RECORDS SUPPLIED: Begin

/-- R180 and R181: a valid RC frame of length 24 stores all sixteen channels and emits them; channel i is bits 11i+10 : 11i
of the little-endian payload value. Nothing else changes. -/
def Obligations.RcFrameStoresTheChannels : Prop :=
  ∀ (b : Byte) (s : State), s.dec.Inv → s.dec.state = .awaitCrc → s.dec.len = 24 → s.dec.rxbuf[2] = 0x16 →
    b = crc8 (slice s.dec.rxbuf 2 24) →
    ∃ v : Vector Channel 16,
      exec (.feed b) s =
        .next { s.afterCrc b with chan := v, outputs := s.outputs ++ [⟨⟨.frameRc, 0⟩, [.rc v], []⟩] } ∧
      ∀ (i : Nat) (h : i < 16), v[i].toNat =
        ((∑ j ∈ Finset.range 22, (s.payloadByte j).toNat * 2 ^ (8 * j)) >>> (11 * i)) &&& 0x7FF

/-- R184, R185, R186, R210: a valid link-statistics frame of length 12 emits its record with the selected RSSI and the power
of the table, sets `failsafe` to the unsigned comparison of payload byte 2 and the selected RSSI with the thresholds, and
emits the failsafe event, after the link event, exactly on a change. Nothing else changes. -/
def Obligations.LinkFrameReportsAndDecidesFailsafe : Prop :=
  Config.txpwrMw.toList = [0, 10, 25, 100, 500, 1000, 2000, 250, 50] ∧
  ∀ (b : Byte) (s : State), s.dec.Inv → s.dec.state = .awaitCrc → s.dec.len = 12 → s.dec.rxbuf[2] = 0x14 →
    b = crc8 (slice s.dec.rxbuf 2 12) →
    ∃ f : Bool,
      let ls := unpackLs Config.antSelectPolarity Config.txpwrMw (slice s.dec.rxbuf 3 12)
      exec (.feed b) s = .next { s.afterCrc b with
        failsafe := f,
        outputs := s.outputs ++
          [⟨⟨.frameLink, 0⟩, .link ls :: (if f = s.failsafe then [] else [.failsafe f]), []⟩] } ∧
      ls.rssi = (if ls.antenna = 0 then ls.rssi1 else ls.rssi2) ∧
      ls.txpwrMw = Config.txpwrMw.toList.getD ls.txpwrIdx.toNat 0 ∧ ls.lq = s.payloadByte 2 ∧
      (f = true ↔ ls.lq.toNat ≤ s.lqThr.toNat ∨ s.rssiThr.toNat ≤ ls.rssi.toNat)

/-- The record a link-statistics frame emits holds the ten payload bytes in the order of the document, one byte a field.
Derived: 43_payload_codecs.md section 2 (R183, marked derived by the spec: "That each field is one byte follows from there
being ten fields in ten bytes."). -/
def Obligations.LinkRecordTakesTheTenBytes : Prop :=
  ∀ (b : Byte) (s t : State) (o : StepOutput) (ls : LinkStats), s.dec.Inv → s.dec.state = .awaitCrc →
    exec (.feed b) s = .next t → t.outputs = s.outputs ++ [o] → .link ls ∈ o.events →
    ls.rssi1 = s.payloadByte 0 ∧ ls.rssi2 = s.payloadByte 1 ∧ ls.lq = s.payloadByte 2 ∧ ls.snr = s.payloadByte 3 ∧
    ls.antenna = s.payloadByte 4 ∧ ls.rfMode = s.payloadByte 5 ∧ ls.txpwrIdx = s.payloadByte 6 ∧
    ls.dlRssi = s.payloadByte 7 ∧ ls.dlLq = s.payloadByte 8 ∧ ls.dlSnr = s.payloadByte 9 ∧
    ls.rssi = (if s.payloadByte 4 = 0 then s.payloadByte 0 else s.payloadByte 1) ∧
    ls.txpwrMw = Config.txpwrMw.toList.getD (s.payloadByte 6).toNat 0

/-- R187: the SNR fields are the payload bytes read as s8, a byte v of 128 or more standing for v - 256; all ten raw fields
pass through unchanged. -/
def Obligations.SnrFieldsAreTwosComplement : Prop :=
  ∀ (polarity : Bool) (table : Vector (BitVec 16) 9) (p : List Byte),
    (unpackLs polarity table p).snrValue =
      (if (p.getD 3 0).toNat < 128 then ((p.getD 3 0).toNat : Int) else (p.getD 3 0).toNat - 256) ∧
    (unpackLs polarity table p).dlSnrValue =
      (if (p.getD 9 0).toNat < 128 then ((p.getD 9 0).toNat : Int) else (p.getD 9 0).toNat - 256) ∧
    (p.length = 10 → packLs (unpackLs polarity table p) = p)

/-- R157: DRESET puts the decoder in AWAIT_SYNC, responds ACK and changes nothing else. -/
def Obligations.DresetResetsOnlyTheDecoder : Prop :=
  ∀ s : State, encode .dreset = .command [0x02] ∧
    exec .dreset s = .next { s with
      dec := { state := .awaitSync, idx := 0, len := 0, rxbuf := s.dec.rxbuf },
      outputs := s.outputs ++ [⟨⟨.ack, 0⟩, [], []⟩] }

/-- After any outcome but PROGRESS the decoder waits for a sync byte with index 0. Derived: 42_frame_decoder.md section 3
(R159, marked derived by the spec: "After any outcome other than PROGRESS, the decoder is in AWAIT_SYNC with `dec_idx` =
0."). -/
def Obligations.OnlyProgressLeavesAwaitSync : Prop :=
  ∀ (b : Byte) (s t : State) (o : StepOutput), s.dec.Inv → exec (.feed b) s = .next t → t.outputs = s.outputs ++ [o] →
    o.response.code ≠ .progress → t.AtSync

/-! ### Whole frames -/

/-- The bytes fed since AWAIT_SYNC stand in `rxbuf` in order, each answered PROGRESS, and the decoder expects the CRC
exactly when the declared length is reached; nothing but the decoder and the outputs changes. Derived: 42_frame_decoder.md
section 3 (R162) and 10_state.md section 7 (R38, "were written since the last AWAIT_SYNC"), both marked derived by the
spec. -/
def Obligations.FedBytesAreCollected : Prop :=
  ∀ (s : State) (sync : Byte) (len : Nat) (body : List Byte), s.AtSync → sync = 0xC8 ∨ sync = 0xEE →
    2 ≤ len → len ≤ 62 → body.length + 1 ≤ len →
    ∃ t, execAll (feeds (sync :: BitVec.ofNat 8 len :: body)) s = .next t ∧
      t = { s with dec := t.dec, outputs := s.outputs ++ List.replicate (body.length + 2) ⟨⟨.progress, 0⟩, [], []⟩ } ∧
      t.dec.state = (if body.length + 1 = len then .awaitCrc else .accumulate) ∧
      t.dec.idx.val = body.length + 2 ∧ t.dec.len.toNat = len ∧
      t.dec.rxbuf.toList.take (body.length + 2) = sync :: BitVec.ofNat 8 len :: body

/-- A valid frame fed in AWAIT_SYNC is decoded to that frame, whatever its type and size: all but its last byte are
answered PROGRESS, the last one by the outcome of its type and payload size, and the whole frame stands in `rxbuf`.
Derived: 42_frame_decoder.md section 3 (R159, R162, marked derived by the spec). -/
def Obligations.ValidFrameIsDispatched : Prop :=
  ∀ (s : State) (sync type : Byte) (payload : List Byte), s.AtSync → sync = 0xC8 ∨ sync = 0xEE → payload.length ≤ 60 →
    ∃ t o, execAll (feeds (frameBytes sync type payload)) s = .next t ∧ t.AtSync ∧
      t.outputs = s.outputs ++ List.replicate (payload.length + 3) ⟨⟨.progress, 0⟩, [], []⟩ ++ [o] ∧
      t.dec.rxbuf.toList.take (payload.length + 4) = frameBytes sync type payload ∧
      o.response = ⟨if type = 0x16 then (if payload.length = 22 then .frameRc else .frameSizeMismatch)
        else if type = 0x14 then (if payload.length = 10 then .frameLink else .frameSizeMismatch)
        else .frameIgnored, 0⟩ ∧
      t.tel = s.tel ∧ t.wr = s.wr ∧ t.lqThr = s.lqThr ∧ t.rssiThr = s.rssiThr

RECORDS SUPPLIED: End

One number is all the reply should hold: how many lines in these records include the word "since".

▸ **SOLUTION TO THIS PROBLEM**:
2